Please copy out the entries below exactly, beginning with the line that contains "delta State.noteRate; beta_reduce" and ending with the line that contains "with_reducible apply State.passTo_kept)", and include nothing outside that span.

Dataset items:
= = = = = = =
-- ==== Sys2Proof/Laws/KeptTide.lean ====
section
/-! SUPPORT. What the operations of Machine/Tide.lean keep (Laws/Kept.lean), one lemma each. -/

namespace Sys2Proof.Machine

theorem State.rebase_kept {kx : Bool} {k0 : State} (s : State) (hs : k0.Kept kx s) :
    k0.Kept kx (State.rebase s) := by
  delta State.rebase; beta_reduce
  repeat' (first
   | with_reducible assumption
   | (extract_lets -merge -underBinder +onlyGivenNames ky; clear_value ky)
   | fail_if_no_progress (with_reducible refine State.Kept.lit ?_ rfl rfl rfl))

theorem State.noteRate_kept {kx : Bool} {k0 : State} (s : State) (hs : k0.Kept kx s) :
    k0.Kept kx (State.noteRate s) := by
  delta State.noteRate; beta_reduce
  repeat' (first
   | with_reducible assumption
   | (extract_lets -merge -underBinder +onlyGivenNames ky; clear_value ky)
   | fail_if_no_progress (with_reducible refine State.Kept.lit ?_ rfl rfl rfl))

theorem State.setRate_kept {kx : Bool} {k0 : State} (r : Int) (s : State) (hs : k0.Kept kx s) :
    k0.Kept kx (State.setRate r s) := by
  delta State.setRate; beta_reduce
  repeat' (first
   | with_reducible assumption
   | (extract_lets -merge -underBinder +onlyGivenNames ky; first | (refine State.Kept.cut ‹State.Kept _ _ _› (t := ky) ?_ ?_; subst ky; rotate_left; intro hx; clear_value ky) | clear_value ky)
   | with_reducible apply State.noteRate_kept
   | with_reducible apply State.rebase_kept
   | with_reducible apply State.wr40_kept
   | fail_if_no_progress (with_reducible refine State.Kept.lit ?_ rfl rfl rfl))

theorem State.passToNs_kept {kx : Bool} {k0 : State} (ns : Nat) (s : State) (hs : k0.Kept kx s) :
    k0.Kept kx (State.passToNs ns s) := by
  delta State.passToNs; beta_reduce
  repeat' (first
   | with_reducible assumption
   | with_reducible apply State.passTo_kept)

theorem State.stepBy_kept {kx : Bool} {k0 : State} (n : Int) (s : State) (hs : k0.Kept kx s) :
    k0.Kept kx (State.stepBy n s) := by
  delta State.stepBy; beta_reduce
  repeat' (first
   | with_reducible assumption
   | (extract_lets -merge -underBinder +onlyGivenNames ky; first | (refine State.Kept.cut ‹State.Kept _ _ _› (t := ky) ?_ ?_; subst ky; rotate_left; intro hx; clear_value ky) | clear_value ky)
   | with_reducible apply State.rebase_kept
   | with_reducible apply State.setBit_kept
   | fail_if_no_progress (with_reducible refine State.Kept.lit ?_ rfl rfl rfl))

theorem State.acceptStep_kept {kx : Bool} {k0 : State} (n : Int) (s : State) (hs : k0.Kept kx s) :
    k0.Kept kx (State.acceptStep n s) := by
  delta State.acceptStep; beta_reduce
  repeat' (first
   | with_reducible assumption
   | (extract_lets -merge -underBinder +onlyGivenNames ky; clear_value ky)
   | with_reducible apply State.setBit_kept
   | with_reducible apply State.stepBy_kept
   | fail_if_no_progress (with_reducible refine State.Kept.lit ?_ rfl rfl rfl)
   | split)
= = = = = = =
Final answer:
  delta State.noteRate; beta_reduce
  repeat' (first
   | with_reducible assumption
   | (extract_lets -merge -underBinder +onlyGivenNames ky; clear_value ky)
   | fail_if_no_progress (with_reducible refine State.Kept.lit ?_ rfl rfl rfl))

theorem State.setRate_kept {kx : Bool} {k0 : State} (r : Int) (s : State) (hs : k0.Kept kx s) :
    k0.Kept kx (State.setRate r s) := by
  delta State.setRate; beta_reduce
  repeat' (first
   | with_reducible assumption
   | (extract_lets -merge -underBinder +onlyGivenNames ky; first | (refine State.Kept.cut ‹State.Kept _ _ _› (t := ky) ?_ ?_; subst ky; rotate_left; intro hx; clear_value ky) | clear_value ky)
   | with_reducible apply State.noteRate_kept
   | with_reducible apply State.rebase_kept
   | with_reducible apply State.wr40_kept
   | fail_if_no_progress (with_reducible refine State.Kept.lit ?_ rfl rfl rfl))

theorem State.passToNs_kept {kx : Bool} {k0 : State} (ns : Nat) (s : State) (hs : k0.Kept kx s) :
    k0.Kept kx (State.passToNs ns s) := by
  delta State.passToNs; beta_reduce
  repeat' (first
   | with_reducible assumption
   | with_reducible apply State.passTo_kept)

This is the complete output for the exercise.